"""

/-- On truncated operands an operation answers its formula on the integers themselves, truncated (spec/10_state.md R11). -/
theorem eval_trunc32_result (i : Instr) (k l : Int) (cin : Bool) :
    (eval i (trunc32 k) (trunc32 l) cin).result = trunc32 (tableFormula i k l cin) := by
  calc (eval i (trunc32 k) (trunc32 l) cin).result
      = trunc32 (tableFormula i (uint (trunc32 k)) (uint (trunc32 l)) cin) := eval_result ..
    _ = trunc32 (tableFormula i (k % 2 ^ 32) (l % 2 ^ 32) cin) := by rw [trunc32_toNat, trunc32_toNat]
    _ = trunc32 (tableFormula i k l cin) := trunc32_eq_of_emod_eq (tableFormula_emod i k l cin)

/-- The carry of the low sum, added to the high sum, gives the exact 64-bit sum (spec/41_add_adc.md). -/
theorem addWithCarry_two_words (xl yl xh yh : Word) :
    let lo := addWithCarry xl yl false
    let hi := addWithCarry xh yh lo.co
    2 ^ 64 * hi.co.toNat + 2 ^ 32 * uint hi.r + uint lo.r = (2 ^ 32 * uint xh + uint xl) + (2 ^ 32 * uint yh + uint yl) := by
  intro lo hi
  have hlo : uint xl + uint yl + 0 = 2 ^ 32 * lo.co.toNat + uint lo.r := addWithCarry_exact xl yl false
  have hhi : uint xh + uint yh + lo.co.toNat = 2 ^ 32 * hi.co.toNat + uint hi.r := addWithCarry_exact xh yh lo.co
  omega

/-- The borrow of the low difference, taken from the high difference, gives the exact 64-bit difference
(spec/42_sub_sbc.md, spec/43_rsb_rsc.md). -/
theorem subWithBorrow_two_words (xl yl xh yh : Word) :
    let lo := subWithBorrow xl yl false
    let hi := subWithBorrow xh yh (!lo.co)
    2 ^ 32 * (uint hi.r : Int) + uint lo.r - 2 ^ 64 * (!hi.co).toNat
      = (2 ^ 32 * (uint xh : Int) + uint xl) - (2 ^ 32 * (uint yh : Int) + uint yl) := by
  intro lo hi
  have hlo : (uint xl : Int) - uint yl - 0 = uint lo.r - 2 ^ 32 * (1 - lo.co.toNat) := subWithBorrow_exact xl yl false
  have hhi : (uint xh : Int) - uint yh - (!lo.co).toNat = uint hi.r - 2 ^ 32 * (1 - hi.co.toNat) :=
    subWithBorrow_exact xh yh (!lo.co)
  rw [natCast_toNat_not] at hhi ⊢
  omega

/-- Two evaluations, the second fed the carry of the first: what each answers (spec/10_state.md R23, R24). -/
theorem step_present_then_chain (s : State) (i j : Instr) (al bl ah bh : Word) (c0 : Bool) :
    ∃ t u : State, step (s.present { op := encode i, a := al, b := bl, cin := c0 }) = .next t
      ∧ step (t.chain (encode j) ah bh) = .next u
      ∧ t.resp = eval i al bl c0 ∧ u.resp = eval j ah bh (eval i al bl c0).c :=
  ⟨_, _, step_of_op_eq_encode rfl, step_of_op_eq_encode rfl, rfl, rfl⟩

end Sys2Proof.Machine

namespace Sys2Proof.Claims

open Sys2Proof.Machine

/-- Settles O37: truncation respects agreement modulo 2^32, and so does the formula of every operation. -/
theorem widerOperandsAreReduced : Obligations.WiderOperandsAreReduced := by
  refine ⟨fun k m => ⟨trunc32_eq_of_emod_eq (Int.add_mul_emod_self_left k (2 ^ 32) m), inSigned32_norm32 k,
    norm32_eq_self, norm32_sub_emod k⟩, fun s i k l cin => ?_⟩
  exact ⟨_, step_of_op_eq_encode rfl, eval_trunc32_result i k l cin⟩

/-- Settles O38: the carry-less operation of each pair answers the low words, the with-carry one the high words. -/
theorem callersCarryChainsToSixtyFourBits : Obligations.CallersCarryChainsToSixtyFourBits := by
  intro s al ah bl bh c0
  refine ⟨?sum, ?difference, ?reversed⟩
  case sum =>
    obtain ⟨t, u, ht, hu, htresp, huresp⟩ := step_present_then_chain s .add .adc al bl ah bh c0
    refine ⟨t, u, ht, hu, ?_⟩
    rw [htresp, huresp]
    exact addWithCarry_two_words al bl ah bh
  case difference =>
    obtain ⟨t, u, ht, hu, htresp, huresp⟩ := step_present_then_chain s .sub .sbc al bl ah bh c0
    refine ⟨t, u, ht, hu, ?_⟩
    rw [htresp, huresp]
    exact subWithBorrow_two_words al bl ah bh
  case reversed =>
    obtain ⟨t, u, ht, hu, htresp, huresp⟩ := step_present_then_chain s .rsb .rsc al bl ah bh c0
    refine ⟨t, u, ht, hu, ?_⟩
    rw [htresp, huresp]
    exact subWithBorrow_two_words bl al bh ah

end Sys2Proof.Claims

"""

Reproduce the entries exactly, each one as given.

• Reply to the task:
/-- On truncated operands an operation answers its formula on the integers themselves, truncated (spec/10_state.md R11). -/
theorem eval_trunc32_result (i : Instr) (k l : Int) (cin : Bool) :
    (eval i (trunc32 k) (trunc32 l) cin).result = trunc32 (tableFormula i k l cin) := by
  calc (eval i (trunc32 k) (trunc32 l) cin).result
      = trunc32 (tableFormula i (uint (trunc32 k)) (uint (trunc32 l)) cin) := eval_result ..
    _ = trunc32 (tableFormula i (k % 2 ^ 32) (l % 2 ^ 32) cin) := by rw [trunc32_toNat, trunc32_toNat]
    _ = trunc32 (tableFormula i k l cin) := trunc32_eq_of_emod_eq (tableFormula_emod i k l cin)

/-- The carry of the low sum, added to the high sum, gives the exact 64-bit sum (spec/41_add_adc.md). -/
theorem addWithCarry_two_words (xl yl xh yh : Word) :
    let lo := addWithCarry xl yl false
    let hi := addWithCarry xh yh lo.co
    2 ^ 64 * hi.co.toNat + 2 ^ 32 * uint hi.r + uint lo.r = (2 ^ 32 * uint xh + uint xl) + (2 ^ 32 * uint yh + uint yl) := by
  intro lo hi
  have hlo : uint xl + uint yl + 0 = 2 ^ 32 * lo.co.toNat + uint lo.r := addWithCarry_exact xl yl false
  have hhi : uint xh + uint yh + lo.co.toNat = 2 ^ 32 * hi.co.toNat + uint hi.r := addWithCarry_exact xh yh lo.co
  omega

/-- The borrow of the low difference, taken from the high difference, gives the exact 64-bit difference
(spec/42_sub_sbc.md, spec/43_rsb_rsc.md). -/
theorem subWithBorrow_two_words (xl yl xh yh : Word) :
    let lo := subWithBorrow xl yl false
    let hi := subWithBorrow xh yh (!lo.co)
    2 ^ 32 * (uint hi.r : Int) + uint lo.r - 2 ^ 64 * (!hi.co).toNat
      = (2 ^ 32 * (uint xh : Int) + uint xl) - (2 ^ 32 * (uint yh : Int) + uint yl) := by
  intro lo hi
  have hlo : (uint xl : Int) - uint yl - 0 = uint lo.r - 2 ^ 32 * (1 - lo.co.toNat) := subWithBorrow_exact xl yl false
  have hhi : (uint xh : Int) - uint yh - (!lo.co).toNat = uint hi.r - 2 ^ 32 * (1 - hi.co.toNat) :=
    subWithBorrow_exact xh yh (!lo.co)
  rw [natCast_toNat_not] at hhi ⊢
  omega

/-- Two evaluations, the second fed the carry of the first: what each answers (spec/10_state.md R23, R24). -/
theorem step_present_then_chain (s : State) (i j : Instr) (al bl ah bh : Word) (c0 : Bool) :
    ∃ t u : State, step (s.present { op := encode i, a := al, b := bl, cin := c0 }) = .next t
      ∧ step (t.chain (encode j) ah bh) = .next u
      ∧ t.resp = eval i al bl c0 ∧ u.resp = eval j ah bh (eval i al bl c0).c :=
  ⟨_, _, step_of_op_eq_encode rfl, step_of_op_eq_encode rfl, rfl, rfl⟩

end Sys2Proof.Machine

namespace Sys2Proof.Claims

open Sys2Proof.Machine

/-- Settles O37: truncation respects agreement modulo 2^32, and so does the formula of every operation. -/
theorem widerOperandsAreReduced : Obligations.WiderOperandsAreReduced := by
  refine ⟨fun k m => ⟨trunc32_eq_of_emod_eq (Int.add_mul_emod_self_left k (2 ^ 32) m), inSigned32_norm32 k,
    norm32_eq_self, norm32_sub_emod k⟩, fun s i k l cin => ?_⟩
  exact ⟨_, step_of_op_eq_encode rfl, eval_trunc32_result i k l cin⟩

/-- Settles O38: the carry-less operation of each pair answers the low words, the with-carry one the high words. -/
theorem callersCarryChainsToSixtyFourBits : Obligations.CallersCarryChainsToSixtyFourBits := by
  intro s al ah bl bh c0
  refine ⟨?sum, ?difference, ?reversed⟩
  case sum =>
    obtain ⟨t, u, ht, hu, htresp, huresp⟩ := step_present_then_chain s .add .adc al bl ah bh c0
    refine ⟨t, u, ht, hu, ?_⟩
    rw [htresp, huresp]
    exact addWithCarry_two_words al bl ah bh
  case difference =>
    obtain ⟨t, u, ht, hu, htresp, huresp⟩ := step_present_then_chain s .sub .sbc al bl ah bh c0
    refine ⟨t, u, ht, hu, ?_⟩
    rw [htresp, huresp]
    exact subWithBorrow_two_words al bl ah bh
  case reversed =>
    obtain ⟨t, u, ht, hu, htresp, huresp⟩ := step_present_then_chain s .rsb .rsc al bl ah bh c0
    refine ⟨t, u, ht, hu, ?_⟩
    rw [htresp, huresp]
    exact subWithBorrow_two_words bl al bh ah

end Sys2Proof.Claims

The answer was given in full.